Loading...
 
Features / Usability

Features / Usability


Need some help with DB collation woe

posts: 210

Hi, one of my Tiki 18.8 has stopped to search... After login in as Admin, I could see the whole error message. Much to my astonishment it was

Copy to clipboard
Illegal mix of collations (utf8_general_ci,IMPLICIT) and (utf8_unicode_ci,IMPLICIT) for operation '=' Die Abfrage war: SELECT DISTINCT c.`title` AS name, LEFT(c.`data`, 240) AS data, p.`hits` AS hits, c.`commentDate` AS lastModif, CONCAT(p.`pageName`,': ',c.`title`) AS pageName,outputType ,p.`pageName` AS id1,c.`threadId` AS id2, MATCH(c.`title`,c.`data`) AGAINST ('Kämpfer' IN BOOLEAN MODE) AS relevance FROM `tiki_comments` c, `tiki_pages` p left join `tiki_output` on `tiki_output`.`entityId` = p.`pageName` WHERE c.`objectType` = 'wiki page' AND p.`pageName`=c.`object` AND MATCH(c.`title`,c.`data`) AGAINST ('Kämpfer' IN BOOLEAN MODE) ORDER BY relevance desc, p.`hits` The built query was likely: SELECT DISTINCT c.`title` AS name, LEFT(c.`data`, 240) AS data, p.`hits` AS hits, c.`commentDate` AS lastModif, CONCAT(p.`pageName`,': ',c.`title`) AS pageName,outputType ,p.`pageName` AS id1,c.`threadId` AS id2, MATCH(c.`title`,c.`data`) AGAINST ('Kämpfer' IN BOOLEAN MODE) AS relevance FROM `tiki_comments` c, `tiki_pages` p left join `tiki_output` on `tiki_output`.`entityId` = p.`pageName` WHERE c.`objectType` = 'wiki page' AND p.`pageName`=c.`object` AND MATCH(c.`title`,c.`data`) AGAINST ('Kämpfer' IN BOOLEAN MODE) ORDER BY relevance desc, p.`hits`


This particular Tiki has data from very old days, migrated lots of times.

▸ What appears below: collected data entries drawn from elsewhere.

-- ==== Sys2Proof/Config.lean ====
section
/-!
DEFINITION. The constants the part fixes: the cycle geometry (R2, R7), the timer limits (R7, R17, R90, R92) and the
sizes of the lists and pools. The spec leaves no value of an effect open, so there is no free value here
(notes/assumptions/24.md says how each apparent choice is closed by the spec's own words).
-/

namespace Sys2Proof.Config

/-- R7: bit times of the marker slot. -/
def markerSlotBits : Nat := 600
/-- R7: bit times of one roll slot, and of one takeover unit. -/
def rollSlotBits : Nat := 300
/-- R7: bit times of one data phase. -/
def dataPhaseBits : Nat := 600
/-- R7: bit times of one cycle. -/
def cycleBits : Nat := 67800
/-- R7, R90, R92: the listen limit, 3 cycle periods. -/
def listenLimit : Nat := 203400
/-- R7, R17: the line-fault limit, 2 cycle periods. -/
def lineFaultLimit : Nat := 135600
/-- R7, R10: half the width of the marker window, both ends included. -/
def windowBits : Nat := 16

/-- R2: bit times from the start of a slot to the first driven bit. -/
def driveOffset : Nat := 8
/-- R2: bit times of the preamble. -/
def preambleBits : Nat := 8
/-- R2: bit times from the sender's slot start to the reference point, the first bit of the start delimiter. -/
def referenceOffset : Nat := driveOffset + preambleBits

/-- R14: the offset from the cycle start of the own roll slot event of address `a`. -/
def rollSlotOffset (a : Addr) : Nat := markerSlotBits + rollSlotBits * a.val
/-- R14: the offset from the cycle start of the roll-call close. -/
def closeOffset : Nat := markerSlotBits + 32 * rollSlotBits
/-- R14: the offset from the cycle start of data phase `k`. -/
def dataPhaseOffset (k : Phase) : Nat := closeOffset + dataPhaseBits * k.val

/-- R90, R92: the takeover delay of address `a`, in bit times. -/
def takeoverDelay (a : Addr) : Nat := (a.val + 1) * rollSlotBits

/-- R1: nanoseconds per bit time for the strap RATE. -/
def bitTimeNs (rate : Bool) : Nat := if rate then 40 else 80

/-- R97: transmit buffers in the pool. -/
def poolSize : Nat := 48
/-- R126: records the receive queue holds at most. -/
def rxQueueSize : Nat := 32
/-- R131: entries the retry list holds at most. -/
def retryListSize : Nat := 16
/-- R55: phases the release list holds at most. -/
def releaseListSize : Nat := 8
/-- R60: the attempt count at which an unfinished claim ends. -/
def claimAttempts : Nat := 4
/-- R30: the learn-attempt count that records SCHEDULE_UNSTABLE. -/
def learnLimit : Nat := 3
/-- R162: read attempts in one START. -/
def readAttempts : Nat := 3
/-- R162: CFG_SCL pulses of one bus check, at most. -/
def busCheckPulses : Nat := 9
/-- R162: clocks of one read transaction: 9 for each of 3 bytes written and 24 read. -/
def readClocks : Nat := 243

end Sys2Proof.Config
end

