/-- R62: a PENDING claim is aborted. -/
def abortClaim (s : State) : State :=
  match s.cru.claim with
  | none => s
  | some c => endClaim .aborted c s

/-- R66: the release list, the flag and the carried record are emptied; ABORTED and RELEASE_END if anything was held. -/
def abortReleases (s : State) : State :=
  let held := !s.cru.releases.isEmpty || s.cru.releaseAll
  let cru : Cru := { s.cru with releases := [], releaseAll := false, carried := none }
  if held then post .releaseEnd (s.withCru { cru with lastRelease := some .aborted }) else s.withCru cru

/-! ## RCM: presence -/

/-- The address is in the presence map. -/
def Rcm.present (r : Rcm) (a : Addr) : Bool := r.presence[a].isSome

/-- R46, R54: no address present, the configured limit, nothing heard; the arrival and departure records are kept. -/
def Rcm.clear (r : Rcm) (limit : Nat) : Rcm :=
  { presence := Vector.replicate 32 none, absenceLimit := limit, degraded := Vector.replicate 32 false,
    ownCollisions := 0, record := Vector.replicate 32 none, tally := 0, disagreeing := 0,
    lastArrival := r.lastArrival, lastDeparture := r.lastDeparture }

/-- R54: RCM forgets who is present. -/
def clearPresence (s : State) : State := s.withRcm (s.rcm.clear s.cfg.config.absenceLimit)

/-- R44, R45: the roll-call record is emptied and the tally set to 0. -/
def emptyRecord (s : State) : State :=
  s.withRcm { s.rcm with record := Vector.replicate 32 none, tally := 0 }

/-- R114, R122, R129, R139: DLT, TXE and RXE are told that `a` has departed. -/
def tellDeparted (a : Addr) (s : State) : State :=
  let s1 := finishEntry a .destLeft s
  let s2 := s1.withTxe { s1.txe with nextSeq := s1.txe.nextSeq.set a 0#8 }
  s2.withRxe { s2.rxe with lastAcc := s2.rxe.lastAcc.set a none, acks := s2.rxe.acks.filter (fun p => p.1 ≠ a) }

/-- R51 step 1. -/
def removePresent (a : Addr) (s : State) : State :=
  s.withRcm { s.rcm with presence := s.rcm.presence.set a none, degraded := s.rcm.degraded.set a false }

/-- R51 step 5. -/
def noteDeparture (a : Addr) (why : DepartReason) (s : State) : State :=
  post .membership
    (s.withRcm { s.rcm with lastDeparture := some { addr := a, reason := why, cycle := s.cycle } })

/-- R51: a departure decided at a close. Step 4 is not run for the own address. -/
def departAtClose (a : Addr) (why : DepartReason) (s : State) : State :=
  let s1 := removePresent a s
  let s2 := s1.withPtu { s1.ptu with table := coolOwner a s1.ptu.table }
  let s3 := tellDeparted a s2
  let s4 := if a ≠ s3.own ∧ s3.sync.holderAddr = some a then s3.withSync { s3.sync with holderVacant := true } else s3
  noteDeparture a why s4

/-- R51: a departure decided at presence adoption: no entry is cooled and SYNC is not told. -/
def departAtMarker (a : Addr) (s : State) : State :=
  noteDeparture a .marker (tellDeparted a (removePresent a s))

/-- R52: an arrival, with its degraded flag. -/
def arrive (a : Addr) (degraded : Bool) (s : State) : State :=
  post .membership
    (s.withRcm { s.rcm with presence := s.rcm.presence.set a (some 0), degraded := s.rcm.degraded.set a degraded,
                            lastArrival := some { addr := a, cycle := s.cycle } })

/-! ## RXE -/

/-- R122, R129: every last-accepted record FRESH, the ack list emptied. -/
def freshSources (s : State) : State :=
  s.withRxe { s.rxe with lastAcc := Vector.replicate 32 none, acks := [] }

/-! ## LIF -/

/-- R12: the transmission in progress is cut off and its record discarded. -/
def cutTransmission (s : State) : State := s.withLif { s.lif with tx := none }

/-- R2, R11: a frame is handed to LIF, which keeps it on record until its read-back. -/
def transmit (f : SentFrame) (b : List Byte) (s : State) : State :=
  s.withLif { s.lif with tx := some { frame := f, bytes := b } }

/-- R5: roll slot `k` has had its one reception. -/
def rollHad (k : Addr) (s : State) : State := s.withLif { s.lif with rollDone := s.lif.rollDone.set k true }

/-- R5: data phase `k` has had its one reception. -/
def phaseHad (k : Phase) (s : State) : State := s.withLif { s.lif with phaseDone := s.lif.phaseDone.set k true }

/-- R5, R14: a cycle begins, none of whose roll slots and data phases has had a reception. -/
def freshSlots (s : State) : State :=
  s.withLif { s.lif with rollDone := Vector.replicate 32 false, phaseDone := Vector.replicate 96 false }

/-- R5: the reception of a slot has ended, and nothing of it is in progress. -/
def endReception (s : State) : State := s.withLif { s.lif with rx := none }

/-- R5, R10, R13: what LIF does with the bytes a reception brings: a reception that has ended is taken whole; one that
begins is in progress, in the states in which the receiver runs; the rest of one that was abandoned is none. -/
def hear (part : Part) (bytes : List Byte) (running : Bool) (take : List Byte → State → State) (s : State) : State :=
  match part with
  | .whole => take bytes s
  | .begins => if running then s.withLif { s.lif with rx := some bytes } else s
  | .ends =>
    match s.lif.rx with
    | none => s
    | some first => take (first ++ bytes) (endReception s)

/-- R11: the read-back result: intact when the bytes received equal the bytes sent. -/
def readBackIntact (sent : List Byte) : Reception → Bool
  | .nothing => false
  | .damaged => false
  | .bytes b => b == sent

/-! ## Cycle mark (R112) -/

/-- R112: the cycle mark is folded into the conflict count and set to NONE. -/
def foldMark (s : State) : State :=
  s.withTxe { s.txe with
    mark := .none
    conflict := match s.txe.mark with
      | .failed => s.txe.conflict + 1
      | .clean => 0
      | .none => s.txe.conflict }

/-! ## Leaving ACTIVE (R79 steps 1 and 2) -/

/-- R84: the holder flag is cleared, with HOLDER pending, if it was set. -/
def dropHolder (s : State) : State :=
  if s.sync.holder then post .holder (s.withSync { s.sync with holder := false }) else s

So far no problems with the DB.

When looking deeper I found that for reasons unknown search was set to Lucene, which I do not recall ever activating. Deactivating it, and rebuilding the index (successful) did not help. I had the suspicion it could be related to PHP 7.3, so I downgraded that to 7.2, on which another Tiki 18.8 runs, including search. To no avail.

A look at my backups showed me that a discrepancy between the default

Copy to clipboard
CREATE DATABASE IF NOT EXISTS `MYDB` DEFAULT CHARACTER SET utf8 COLLATE utf8_general_ci;


and many tables like

Copy to clipboard
CREATE TABLE `galaxia_activities` ( `activityId` int(14) NOT NULL, `name` varchar(80) COLLATE utf8_unicode_ci DEFAULT NULL, `normalized_name` varchar(80) COLLATE utf8_unicode_ci DEFAULT NULL, ...


exist. And have existed for looong. So why is this causing problems now?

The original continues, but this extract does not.